Age alone does not determine promotion — a value score does. Records are evaluated when they exceed the tier’s maximum age.

Scoring Formula

Records are scored on a 0–1 scale (higher = more worth keeping):


score = clamp01(
  0.35 * recencyScore +
  0.30 * accessScore +
  0.25 * importanceScore +
  0.10 * mediaScore +
  pinnedBoost
)

recencyScore    = clamp01(1 - ageMs / (180 * DAY_MS))
accessScore     = clamp01(log1p(accessCount) / log(10))
importanceScore = max(providedImportance, inferredImportance)
                   # inferredImportance = hits/4 from keyword scan
                   # keywords: deadline, todo, urgent, risk, decision, blocker,
                   #           meeting, action item, milestone, bug, incident, follow up
mediaScore      = hasMediaRefs ? 0.7 : 0.25
pinnedBoost     = isPinned ? 0.3 : 0

Promotion thresholds:

Transition	Threshold	Max Age
short → mid	0.65	7 days
mid → long	0.45	90 days

Records scoring below the threshold for their age boundary are archived. Their verbatim content is preserved (via archivedAt), but the in-memory representation is compressed.
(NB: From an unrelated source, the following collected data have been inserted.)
/-- The table that a walk of va reads k levels below the root (R64), and the address of its entry there: 9 bits of va, from bit 48 down. -/
def walkTable (s : State) (root va : Nat) : Nat → Nat
  | 0 => root
  | k + 1 => s.mem.readNat (walkTable s root va k + 8 * (va / 2 ^ (48 - 9 * k) % 2 ^ 9)) 8 / 2 ^ 12 % 2 ^ 40 * 2 ^ 12
def walkAddr (s : State) (root va k : Nat) : Nat := walkTable s root va k + 8 * (va / 2 ^ (48 - 9 * k) % 2 ^ 9)

/-- The entry there, and its fields loc, peer and frame (R65). -/
def walkEntry (s : State) (root va k : Nat) : Nat := s.mem.readNat (walkAddr s root va k) 8
def locOf (e : Nat) : Nat := e / 2 ^ 8 % 4
def peerOf (e : Nat) : Nat := e / 2 ^ 52 % 2 ^ 6
def frameOf (e : Nat) : Nat := e / 2 ^ 12 % 2 ^ 40 * 2 ^ 12

/-- An entry k levels below the root maps a page (R64, R65). -/
def MapsPage (e k : Nat) : Prop := k = 4 ∨ e.testBit 6 = true

/-- The entry has a zero field that is not zero, or a loc, a leaf or a frame that it cannot have there (R66): second row of the table. -/
def BadEntry (e k : Nat) : Prop :=
  e / 2 ^ 58 % 2 ^ 6 ≠ 0 ∨ e.testBit 11 = true ∨ (peerOf e ≠ 0 ∧ locOf e ≠ 2) ∨ locOf e = 3 ∨ (k < 2 ∧ e.testBit 6 = true) ∨
    (¬ MapsPage e k ∧ locOf e ≠ 0) ∨ (MapsPage e k ∧ frameOf e % 2 ^ (48 - 9 * k) ≠ 0)

/-- The walk reads an entry k levels below the root: all above it are valid table entries, and none is withheld (R79). -/
def WalkComes (s : State) (ctx root va k : Nat) : Prop :=
  ∀ j < k, s.sectorCode ctx (walkAddr s root va j) 8 = 0#8 ∧ (walkEntry s root va j).testBit 0 = true ∧ ¬ BadEntry (walkEntry s root va j) j ∧
    ¬ MapsPage (walkEntry s root va j) j

/-- The leaf e forbids the access (R66): rows 3 to 6 of the table. -/
def Forbids (a : Access) (super : Bool) (e : Nat) : Prop :=
  (a ∈ [.store, .atomic, .engineWrite] ∧ e.testBit 1 = false) ∨ (a ∈ [.load, .atomic, .engineRead] ∧ e.testBit 10 = true) ∨
    (super = false ∧ e.testBit 3 = true) ∨ (a = .fetch ∧ e.testBit 2 = false)

/-- The home address that a leaf gives va, o bytes into its page (R65): device DRAM, the host's memory or a peer's. -/
def homeUnder (e o : Nat) : Nat := (if locOf e = 0 then 0 else if locOf e = 1 then 2 ^ 56 else 2 ^ 57 + peerOf e * 2 ^ 52) + frameOf e + o

/-- Where the home lies outside the device, its translation there has not failed (R362). -/
def FarTranslates (s : State) (e ha : Nat) : Prop := locOf e = 0 ∨ s.farCode (ha / 64 * 64) false ≠ 0x08#8

end Sys2Proof.Claims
Grouping and Summarization

The engine does not evaluate records individually. It groups them first:

Group window: short tier uses 1-day buckets; mid tier uses 7-day buckets
Dimension key: Groups are further segmented by platform, channel, person, botId — so a single bucket contains only records sharing the same dimension values
Minimum group size: 3 records — smaller groups are skipped
Maximum candidates: 500 records per tier per run to avoid long-running transactions

Within each group, RuleBasedMemorySummarizer produces a MemorySummary record with keyPoints, keywords, summaryText, and qualityScore. The raw records in that group are linked to the new summary via summaryRefId.

Lock Mechanism

The engine uses a process-local lock to prevent concurrent runs:


Lock key: memory_forgetting:<userId>
Lock TTL: 60,000ms
Token format: <key>:<timestamp>:<random>

If a new cycle starts while one is running, the second cycle returns status: "skipped_locked" and exits early.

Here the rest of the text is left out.